++++ RECORDS SHOWN ++++
/-- What the acknowledgement of a sent frame brings. -/
def State.ackedMsg (s : State) (u : TwinSent) : State :=
  match u.msg with
  | .reserve a e => State.blockTo (s.setTwn { s.twn with reserved := NTab.set s.twn.reserved 0 a 0 }) a e
  | .mirror (.sa r) => s.blockTo r.sa r.firstEnd
  | .sync (.sa r) => s.blockTo r.sa r.firstEnd
  | .lease _ _ node ms _ =>
    if s.holder ∧ node = s.ownNode then s.setTwn { s.twn with leaseEnd := max s.twn.leaseEnd (u.firstAt + ms * 1000000) } else s
  | _ => s

/-- ACK: every frame up to the number is acknowledged. -/
def State.ackIn (s : State) (n : Nat) : State :=
  let l := s.twn.unacked.filter (fun u => decide (u.hdr.seq ≤ n))
  let s := s.setTwn { s.twn with unacked := s.twn.unacked.filter (fun u => decide (n < u.hdr.seq)) }
  l.foldl State.ackedMsg s

def execAck (h : TwinHdr) (seq : Nat) (s : State) : Host.Outcome State Fault Refusal :=
  .next (s.twinRx h (.ack seq) s.epoch (fun s => s.ackIn seq))

/-! ### Lease, role and notice (R321, R323, R325, R384) -/

/-- LEASE CLAIM: the claimant holds the lease at the new epoch. LEASE RENEW: the holder's lease runs on, and TEST is the
flag's. -/
def State.leaseIn (s : State) (h : TwinHdr) (kind : LeaseKind) (holder ms : Nat) (test : Bool) : State :=
  let until' := s.nowNs + ms * 1000000
  let s := match kind with
    | .claim => (s.sets [(F.TWN_LEASE_EPOCH, h.epoch % 65536), (F.TWN_LEASE_HOLDER, 0)]).setTwn { s.twn with peerLeaseEnd := until' }
    | .renew => if holder = h.node then (s.set F.TWN_LEASE_HOLDER 0).setTwn { s.twn with peerLeaseEnd := until' } else s
  s.set F.TWN_STATUS_TEST (bit test)

def execLease (h : TwinHdr) (kind : LeaseKind) (epoch holder ms : Nat) (test : Bool) (s : State) :
    Host.Outcome State Fault Refusal :=
  .next (s.twinRx h (.lease kind epoch holder ms test) (if kind = .claim then s.epoch + 1 else s.epoch)
    (fun s => s.twinTake h (fun s => (s.leaseIn h kind holder ms test).collision s)))

/-- ROLE GRANT at the STANDBY: it is ACTIVE with the granted sequences. -/
def State.granted (s : State) (seqs : List (Nat × Nat)) : State :=
  let s := (s.becomeActive true).advanceBlocks
  let s := s.setSeqs (fun i st => ((seqs.find? (fun p => p.1 = st.id)).map Prod.snd).getD (s.get (F.TWN_STR_SEQ_NEXT_SEQ i)))
  let s := (s.set F.TWN_LEASE_HOLDER 1).setTwn { s.twn with leaseEnd := s.twn.peerLeaseEnd, peerLeaseEnd := 0 }
  (s.twinSend (.role .done) true).post F.TWN_EVENT_EVENTS 3

/-- ROLE DONE at the HANDING twin: a SYNCED STANDBY that knows the new active's block. -/
def State.handedOver (s : State) : State :=
  let s := s.mirroredTx.foldl (fun s a =>
    let r := (s.sa a).blockEnd + 2 ^ 20
    State.setSa (s.setTwn { s.twn with resEnd := NTab.set s.twn.resEnd 0 a r }) a { s.sa a with nextPn := r + 1, blockEnd := r }) s
  let s := (s.sets [(F.TWN_STATUS_SYNCED, 1), (F.TWN_LEASE_HOLDER, 0)]).setTwn
    { s.twn with peerLeaseEnd := s.twn.leaseEnd, leaseEnd := 0, handover := .idle, permit := false }
  (((s.toTwin .standby).post F.TWN_EVENT_EVENTS 3).yieldEnds .ok).holdOffCheck

/-- The handover begins at the ACTIVE twin. -/
def State.handing (s : State) : State := (s.toTwin .handing).setTwn { s.twn with handover := .draining }

/-- A ROLE message. -/
def State.roleIn (s : State) : RoleKind → State
  | .req => if s.twinIn .active then s.handing else s
  | .grant seqs => if s.twinIn .standby then s.granted seqs else s
  | .done => if s.twinIn .handing ∧ s.twn.handover = .granted then s.handedOver else s

def execRole (h : TwinHdr) (kind : RoleKind) (s : State) : Host.Outcome State Fault Refusal :=
  .next (s.twinRx h (.role kind) s.epoch (fun s => s.twinTake h (fun s => s.roleIn kind)))

/-- A peer's copy of a stream frame, resolved to this twin's SC of the stream (R319). -/
def State.dualIn (s : State) (stream seq tIn : Nat) (bytes : Bytes) : State :=
  match (s.twin?.bind (fun t => t.streams.find? (fun x => x.id = stream))) with
  | some st =>
    if s.twinIn .standby then
      let ch := (s.sc st.sc).channel
      let (id, s) := s.newId
      s.direct { id := id, inPort := 18, bytes := bytes, len := bytes.length + 4, tag := s.get F.PEL_STATUS_BANK = 1
                 tIn := tIn, cls := 7, action := .protect, outCh := ch, dual := some (stream, seq, tIn)
                 queue := 8 * ch + 7 } (some st.sc)
    else s
  | none => s

def execDual (h : TwinHdr) (stream seqNo tIn : Nat) (frame : Bytes) (s : State) : Host.Outcome State Fault Refusal :=
  .next (s.twinRx h (.dual stream seqNo tIn frame) s.epoch (fun s => s.dualIn stream seqNo tIn frame))

/-- NOTICE: an entry and an event, no alarm. -/
def execNotice (h : TwinHdr) (source mask : Nat) (s : State) : Host.Outcome State Fault Refusal :=
  .next (s.twinRx h (.notice source mask) s.epoch (fun s => s.twinTake h (fun s =>
    (s.log (source % 256) 5 (mask % 256) 0).post F.TMP_EVENT_EVENTS 16)))

/-! ### Timers of the link (R308, R309, R315, R321) -/

/-- 20 µs after a frame was last sent without an acknowledgement: every such frame is sent again, in order; at the eighth time the link is down. -/
def execTwinRetransmit (s : State) : Host.Outcome State Fault Refusal :=
  .next (if s.twinUp ∧ s.twn.unacked.any (fun u => decide (u.sentAt + 20000 ≤ s.nowNs)) then
      if s.twn.unacked.any (fun u => decide (7 ≤ u.resends)) then s.twinDown
      else s.twn.unacked.foldl (fun s u => s.emit (.twin u.hdr u.msg (s.linkFrame s.peerNode u.hdr u.msg)))
        (s.setTwn { s.twn with unacked := s.twn.unacked.map (fun u => { u with sentAt := s.nowNs, resends := u.resends + 1 }) })
    else s)

/-- Lane alignment is lost, or 50 µs have passed without an authenticated frame. -/
def execTwinLinkDown (s : State) : Host.Outcome State Fault Refusal := .next s.twinDown

/-- The HELLO of every 100 µs while no session runs. -/
def execHelloTimer (s : State) : Host.Outcome State Fault Refusal :=
  .next (if s.twinOn ∧ s.dataUp ∧ !s.pwr.cpReset ∧ !s.twinUp then s.sendHello else s)

/-- The value of the Clapper input. -/
def State.clapSeen (s : State) : Clap := if s.clapIn .drive then .drive else if s.clapIn .ready then .ready else .absent

/-- The HEARTBEAT of every 10 µs, and with every tenth the NEXT_RX_PN of the receive SAs that changed (R308, R315). -/
def execHeartbeatTimer (s : State) : Host.Outcome State Fault Refusal :=
  .next (if s.twinUp then
      let s := s.twinSend (.heartbeat s.twinState s.synced s.clapSeen) false
      if s.twn.beats < 9 then s.setTwn { s.twn with beats := s.twn.beats + 1 }
      else
        let l := s.twn.rxChanged
        let s := s.setTwn { s.twn with rxChanged := [], beats := 0 }
        if s.twinIn .active then l.foldl (fun s a => s.twinSend (.mirror (.rxPn a (s.sa a).nextPn)) true) s else s
    else s)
++++
Write down again, exactly as given, only the lines above that fall from the line with "def State.ackedMsg (s" to the line with "l.foldl State.ackedMsg s", inclusive.

def State.ackedMsg (s : State) (u : TwinSent) : State :=
  match u.msg with
  | .reserve a e => State.blockTo (s.setTwn { s.twn with reserved := NTab.set s.twn.reserved 0 a 0 }) a e
  | .mirror (.sa r) => s.blockTo r.sa r.firstEnd
  | .sync (.sa r) => s.blockTo r.sa r.firstEnd
  | .lease _ _ node ms _ =>
    if s.holder ∧ node = s.ownNode then s.setTwn { s.twn with leaseEnd := max s.twn.leaseEnd (u.firstAt + ms * 1000000) } else s
  | _ => s

/-- ACK: every frame up to the number is acknowledged. -/
def State.ackIn (s : State) (n : Nat) : State :=
  let l := s.twn.unacked.filter (fun u => decide (u.hdr.seq ≤ n))
  let s := s.setTwn { s.twn with unacked := s.twn.unacked.filter (fun u => decide (n < u.hdr.seq)) }
  l.foldl State.ackedMsg s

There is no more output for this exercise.